Artificial intelligence augments detection accuracy of cardiac insertable cardiac monitors: Results from a pilot prospective observational study

Fabio Quartieri, Manuel Marina-Breysse, Annalisa Pollastrelli, Isabella Paini, Carlos Lizcano, José María Lillo-Castellano, Andrea Grammatico, Fabio Quartieri, Manuel Marina-Breysse, Annalisa Pollastrelli, Isabella Paini, Carlos Lizcano, José María Lillo-Castellano, Andrea Grammatico

Abstract

Background: Insertable cardiac monitors (ICMs) are indicated for long-term monitoring of patients with unexplained syncope or who are at risk for cardiac arrhythmias. The volume of ICM-transmitted information may result in long data review times to identify true and clinically relevant arrhythmias.

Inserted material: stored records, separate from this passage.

/-- Settles O29: a held head is not due, and each step that is not due fails its own test. -/
theorem heldOrUndueStepsChangeNothing : Obligations.HeldOrUndueStepsChangeNothing := by
  refine ⟨fun c s e rest hqueue hexec hheld => ?_, fun c s hc hother => ?_, fun s h => ?_, fun time s hquiet => ?_,
    fun time s hearly => ⟨?_, ?_⟩, fun time s g hg => ⟨fun hblank => ?_, fun hactive => ?_⟩,
    fun bytes p s hgood => exec_badPacket_of_good hgood s⟩
  · rw [exec_head (runsAtHead_of_executes hexec),
      State.takeHead_of_not_ready (State.readyHead_eq_none_of_held hqueue hheld)]
  · rw [exec_head hc, State.takeHead_of_other hother]
  · refine exec_paceStep_of_undue (h.imp_left fun ⟨hcleared, hidle⟩ => ?_)
    rw [State.working_iff, hidle]
    exact not_or.mpr ⟨Nat.not_lt.mpr hcleared, not_not.mpr rfl⟩
  · rw [exec_lossTimerExpiry, State.compareLossTimer_quiet rfl hquiet]
  · exact exec_internalActiveLine_of_undue fun g hg _ hended =>
      absurd ((g.slotEnded_iff _ time).mp hended) (Nat.not_le.mpr (hearly g hg))
  · exact exec_internalBlankingLine_of_undue fun g hg _ hended =>
      absurd ((g.slotEnded_iff _ time).mp hended) (Nat.not_le.mpr (hearly g hg))
  · refine exec_internalActiveLine_of_undue fun g' hg' hactive _ => ?_
    obtain rfl := Option.some.inj (hg.symm.trans hg')
    omega
  · refine exec_internalBlankingLine_of_undue fun g' hg' hblank _ => ?_
    obtain rfl := Option.some.inj (hg.symm.trans hg')
    omega

/-! ### Completing (R138, R140) -/

/-- A command that completes changes the command unit and the up-lane transmitter alone. -/
theorem State.complete_eq (s : State) (e : Entry) (status : Status) (payload : List Byte) :
    s.complete e status payload = { s with
      commands := (s.complete e status payload).commands, up := (s.complete e status payload).up } := by
  obtain ⟨_ | _, r⟩ := e <;> rfl

/-- A completed command is answered, whatever it did to the other blocks before. -/
theorem State.complete_answered {s u : State} (haddress : u.address = s.address) (hcommands : u.commands = s.commands)
    (hup : u.up = s.up) (e : Entry) (status : Status) (payload : List Byte) :
    s.answered (u.complete e status payload) e status none payload := by
  obtain ⟨_ | _, r⟩ := e
  · refine ⟨?_, ?_⟩
    · simp only [State.complete, State.replyReserved_up, State.popQueue_up, State.popQueue_address, haddress, hup]
    · simp only [State.complete, State.replyReserved, State.popQueue, CommandUnit.remember, State.withCommands_commands,
        hcommands]
      split <;> rfl
  · refine ⟨?_, ?_⟩
    · simp only [State.complete, State.popQueue_up, hup]
    · simp only [State.complete, State.popQueue, State.withCommands_commands, hcommands]

/-! ### The first failed check -/

@[simp] theorem firstFailed_nil : firstFailed [] = none := rfl

@[simp] theorem firstFailed_cons (b : Bool) (bs : List Bool) :
    firstFailed (b :: bs) = if b = true then some 1 else (firstFailed bs).map (· + 1) := by
  cases b with
  | true => rfl
  | false =>
    simp only [firstFailed, List.findIdx?_cons, id, Bool.false_eq_true, ↓reduceIte, Option.map_map]

end Sys2Proof.Machine
end

/-! PROOFS. The staging commands at the queue head: PANE-SET (R9 to R12), PANE-STATE (R13, R14), PANE-SCROLL (R45 to
R47), PALETTE-LOAD (R58), MARKER-SET (R124) and BACKGROUND-SET (R60). -/

section
namespace Sys2Proof.Machine

-- one theorem at a time, as in the tests: many threads' stacks at once exceed the check's memory limit
set_option Elab.async false

/-! ### Tables by index -/

theorem vector_set_fin {α : Type} {n : Nat} (v : Vector α n) (i j : Fin n) (x : α) :
    (v.set i x)[j] = if j = i then x else v[j] := by
  simp only [Fin.getElem_fin, Vector.getElem_set, Fin.ext_iff, eq_comm]

@[simp] theorem vector_ofFn_fin {α : Type} {n : Nat} (f : Fin n → α) (i : Fin n) : (Vector.ofFn f)[i] = f i := by
  simp only [Fin.getElem_fin, Vector.getElem_ofFn]

theorem PaneTable.setShadow_shadow (t : PaneTable) (i j : Fin 8) (p : ShadowPane) :
    (t.setShadow i p).shadow[j] = if j = i then p else t.shadow[j] :=
  vector_set_fin t.shadow i j p

@[simp] theorem PaneTable.setShadow_active (t : PaneTable) (i : Fin 8) (p : ShadowPane) :
    (t.setShadow i p).active = t.active := rfl

theorem eq_paneOf_iff {b : Byte} (hb : b.toNat ≤ 7) (i : Fin 8) : i = paneOf b ↔ i.val = b.toNat := by
  rw [Fin.ext_iff, paneOf, Fin.val_ofNat, Nat.mod_eq_of_lt (by omega)]

theorem half_eq_zero_iff (h : Half) : h = 0 ↔ h.toNat = 0 := BitVec.toNat_inj.symm

theorem byte_eq_zero_iff (b : Byte) : b = 0 ↔ b.toNat = 0 := BitVec.toNat_inj.symm

/-- The footprint's last entry lies outside the store, as the tables count it (R3). -/
theorem not_footprintFits_iff (base stride width height : Nat) :
    (!footprintFits base stride width height) = true ↔ 262143 < base + (height - 1) * stride + width - 1 := by
  rw [footprintFits, Bool.not_eq_true', decide_eq_false_iff_not, Config.storeEntries]
  omega

/-! ### PANE-SET -/

/-- The checks of Table 1-4 in order. -/
theorem paneSetCheck_eq (p : PaneSetParams) :
    paneSetCheck p = firstFailed
      [decide (7 < p.pane.toNat),
       decide (2047 < p.screenX.toNat ∨ 2047 < p.screenY.toNat),
       decide (p.width = 0 ∨ 2048 < p.width.toNat ∨ p.height = 0 ∨ 2048 < p.height.toNat),
       decide (p.stride.toNat < p.width.toNat ∨ 2048 < p.stride.toNat),
       decide ((p.hscale ≠ 1 ∧ p.hscale ≠ 2) ∨ (p.vscale ≠ 1 ∧ p.vscale ≠ 2)),
       decide (16 < p.opacity.toNat),
       decide (p.keyPresent ≠ 0 ∧ p.keyPresent ≠ 1),
       decide (262143 < p.base.toNat),
       decide (262143 < p.base.toNat + (p.height.toNat - 1) * p.stride.toNat + p.width.toNat - 1)] := by
  simp only [firstFailed_cons, firstFailed_nil, decide_eq_true_eq, apply_ite (Option.map _), Option.map_some,
    Option.map_none, Nat.reduceAdd, half_eq_zero_iff, paneSetCheck, not_or, not_footprintFits_iff]
  rfl

/-- Settles O30: the checks are Table 1-4's; a PANE-SET that passes them replaces one shadow record. -/
theorem paneSetWritesTheShadowRecord : Obligations.PaneSetWritesTheShadowRecord := by
  rintro s ⟨o, r⟩ rest p hqueue hrequest hcommit
  obtain rfl : r = .paneSet p := hrequest
  refine ⟨s.paneSet ⟨o, .paneSet p⟩ p, exec_staging_head hqueue rfl rfl hcommit, ?_⟩
  rw [← paneSetCheck_eq]
  unfold State.paneSet
  cases hcheck : paneSetCheck p with
  | some k =>
    refine ⟨?_, State.complete_panes .., State.complete_answered rfl rfl rfl _ _ _⟩
    rw [State.complete_panes]
    exact State.complete_eq ..
  | none =>
    have hpane : p.pane.toNat ≤ 7 := by
      by_contra hbig
      rw [paneSetCheck, if_pos (by omega)] at hcheck
      cases hcheck
    dsimp only
    rw [State.complete_panes, State.withPanes_panes]
    refine ⟨State.complete_eq .., rfl, fun i => ⟨fun hne => ?_, fun heq => ?_⟩⟩
    · rw [PaneTable.setShadow_shadow, if_neg (mt (eq_paneOf_iff hpane i).mp hne)]
    · obtain rfl := (eq_paneOf_iff hpane i).mpr heq
      rw [PaneTable.setShadow_shadow, if_pos rfl]
      simp only [ShadowPane.set, scrollCleared, extentChanges, flagByte, decide_eq_true_eq, Bool.and_eq_true]
      exact ⟨rfl, State.complete_answered rfl rfl rfl _ _ _⟩

/-! ### PANE-STATE -/

/-- The on set has a pane that the selection lacks. -/
theorem and_not_ne_zero_iff (select on : Byte) :
    on &&& ~~~select ≠ 0 ↔ ∃ i : Fin 8, on.getLsbD i.val = true ∧ select.getLsbD i.val = false := by
  rw [not_iff_comm]
  push Not
  constructor
  · intro hsub
    refine BitVec.eq_of_getLsbD_eq fun i hi => ?_
    have hi' := hsub ⟨i, hi⟩
    rw [BitVec.getLsbD_and, BitVec.getLsbD_not, decide_eq_true hi, Bool.true_and]
    cases hon : on.getLsbD i with
    | false => simp
    | true => simpa using hi' hon
  · intro hzero i hon
    have hbit := congrArg (fun b => b.getLsbD i.val) hzero
    simpa [hon] using hbit

theorem paneStateCheck_eq (select on : Byte) :
    paneStateCheck select on = firstFailed
      [decide (select = 0), decide (∃ i : Fin 8, on.getLsbD i.val = true ∧ select.getLsbD i.val = false)] := by
  simp only [firstFailed_cons, firstFailed_nil, decide_eq_true_eq, apply_ite (Option.map _), Option.map_some,
    Option.map_none, Nat.reduceAdd, ← and_not_ne_zero_iff]
  rfl

theorem paneFlag_getLsbD (i j : Fin 8) : (paneFlag i).getLsbD j.val = decide (i = j) := by
  revert i j
  decide

theorem foldl_paneFlag_getLsbD (test : Fin 8 → Bool) (panes : List (Fin 8)) (acc : PaneSet) (j : Fin 8) :
    (panes.foldl (fun acc i => if test i then acc ||| paneFlag i else acc) acc).getLsbD j.val
      = (acc.getLsbD j.val || (decide (j ∈ panes) && test j)) := by
  induction panes generalizing acc with
  | nil => simp
  | cons i rest ih =>
    rw [List.foldl_cons, ih]
    by_cases hij : i = j
    · subst hij
      cases test i <;> simp [paneFlag_getLsbD, -BitVec.getLsbD_eq_getElem]
    · cases test i <;> simp [paneFlag_getLsbD, hij, Ne.symm hij, -BitVec.getLsbD_eq_getElem]

theorem mem_paneNumbers (i : Fin 8) : i ∈ paneNumbers := by
  revert i
  decide

/-- The set of the panes that meet a test holds a pane exactly when it meets the test. -/
theorem paneSetOf_getLsbD (test : Fin 8 → Bool) (i : Fin 8) : (paneSetOf test).getLsbD i.val = test i := by
  rw [paneSetOf, foldl_paneFlag_getLsbD]
  simp [mem_paneNumbers]

theorem PaneTable.setStates_shadow (t : PaneTable) (select on : Byte) (i : Fin 8) :
    (t.setStates select on).shadow[i] = ⟨{ t.shadow[i].fields with
      on := if select.getLsbD i.val then on.getLsbD i.val else t.shadow[i].fields.on }, t.shadow[i].requested⟩ := by
  rw [PaneTable.setStates, vector_ofFn_fin, paneIn, paneIn]
  cases select.getLsbD i.val <;> rfl

/-- Settles O31: two checks, and one record per pane whose state alone can change. -/
theorem paneStateSetsSelectedStates : Obligations.PaneStateSetsSelectedStates := by
  rintro s ⟨o, r⟩ rest select on hqueue hrequest hcommit
  obtain rfl : r = .paneState select on := hrequest
  refine ⟨s.paneState ⟨o, .paneState select on⟩ select on, exec_staging_head hqueue rfl rfl hcommit, ?_⟩
  rw [← paneStateCheck_eq]
  unfold State.paneState
  cases paneStateCheck select on with
  | some k =>
    refine ⟨?_, State.complete_panes .., State.complete_answered rfl rfl rfl _ _ _⟩
    rw [State.complete_panes]
    exact State.complete_eq ..
  | none =>
    dsimp only
    rw [State.complete_panes, State.withPanes_panes]
    exact ⟨State.complete_eq .., rfl, PaneTable.setStates_shadow _ _ _, _, paneSetOf_getLsbD _,
      State.complete_answered rfl rfl rfl _ _ _⟩

/-! ### PANE-SCROLL -/

/-- The codes of the axes, and the bytes that are none (11.5). -/
theorem axisOf_cases (b : Byte) :
    (b = 0 ∧ axisOf b = some .none) ∨ (b = 1 ∧ axisOf b = some .vertical) ∨ (b = 2 ∧ axisOf b = some .horizontal)
      ∨ (2 < b.toNat ∧ axisOf b = none) := by
  by_cases h0 : b = 0
  · exact .inl ⟨h0, by rw [h0]; rfl⟩
  by_cases h1 : b = 1
  · exact .inr (.inl ⟨h1, by rw [h1]; rfl⟩)
  by_cases h2 : b = 2
  · exact .inr (.inr (.inl ⟨h2, by rw [h2]; rfl⟩))
  · refine .inr (.inr (.inr ⟨?_, by rw [axisOf, if_neg h0, if_neg h1, if_neg h2]⟩))
    bv_omega

/-- The checks of Table 3-4 from the second on, for a pane in range; with axis NONE only the axis is checked. -/
theorem paneScrollCheck_eq {p : PaneScrollParams} (hpane : p.pane.toNat ≤ 7) (shadow : PaneRec) :
    paneScrollCheck p shadow = firstFailed
      [false,
       decide (2 < p.axis.toNat),
       decide (p.axis ≠ 0 ∧ (p.rate.toInt < -8 ∨ 8 < p.rate.toInt)),
       decide (p.axis ≠ 0 ∧ p.requestedPresent ≠ 0 ∧ p.requestedPresent ≠ 1),
       decide (p.axis ≠ 0 ∧ (2048 < p.lead.toNat ∨ 2048 < p.band.toNat ∨ 2048 < p.trail.toNat)),
       decide (p.axis ≠ 0 ∧ p.band = 0),
       decide (p.axis ≠ 0 ∧ p.lead.toNat + p.band.toNat + p.trail.toNat
         ≠ if p.axis = 1 then shadow.height else shadow.width),
       decide (p.axis ≠ 0 ∧ p.requestedPresent = 1 ∧ p.band.toNat ≤ p.requested.toNat)] := by
  simp only [firstFailed_cons, firstFailed_nil, decide_eq_true_eq, apply_ite (Option.map _), Option.map_some,
    Option.map_none, Nat.reduceAdd, half_eq_zero_iff, Bool.false_eq_true, ↓reduceIte]
  rw [paneScrollCheck, if_neg (Nat.not_lt.mpr hpane)]
  rcases axisOf_cases p.axis with ⟨hcode, haxis⟩ | ⟨hcode, haxis⟩ | ⟨hcode, haxis⟩ | ⟨hcode, haxis⟩
  · rw [haxis]
    simp [hcode]
  · rw [haxis]
    simp [hcode]
  · rw [haxis]
    simp [hcode]
  · rw [haxis]
    simp [hcode]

Objective: The purpose of this study was to evaluate whether artificial intelligence (AI) may improve ICM detection accuracy.

Methods: We performed a retrospective analysis of consecutive patients implanted with the Confirm RxTM ICM (Abbott) and followed in a prospective observational study. This device continuously monitors subcutaneous electrocardiograms (SECGs) and transmits to clinicians information about detected arrhythmias and patient-activated symptomatic episodes. All SECGs were classified by expert electrophysiologists and by the WillemTM AI algorithm (IDOVEN).

Results: During mean follow-up of 23 months, of 20 ICM patients (mean age 68 ± 12 years; 50% women), 19 had 2261 SECGs recordings associated with cardiac arrhythmia detections or patient symptoms. True arrhythmias occurred in 11 patients: asystoles in 2, bradycardias in 3, ventricular tachycardias in 4, and atrial tachyarrhythmias (atrial tachycardia/atrial fibrillation [AT/AF]) in 10; with 6 patients having >1 arrhythmia type. AI algorithm overall accuracy for arrhythmia classification was 95.4%, with 97.19% sensitivity, 94.52% specificity, 89.74% positive predictive value, and 98.55% negative predictive value. Application of AI would have reduced the number of false-positive results by 98.0% overall: 94.0% for AT/AF, 87.5% for ventricular tachycardia, 99.5% for bradycardia, and 98.8% for asystole.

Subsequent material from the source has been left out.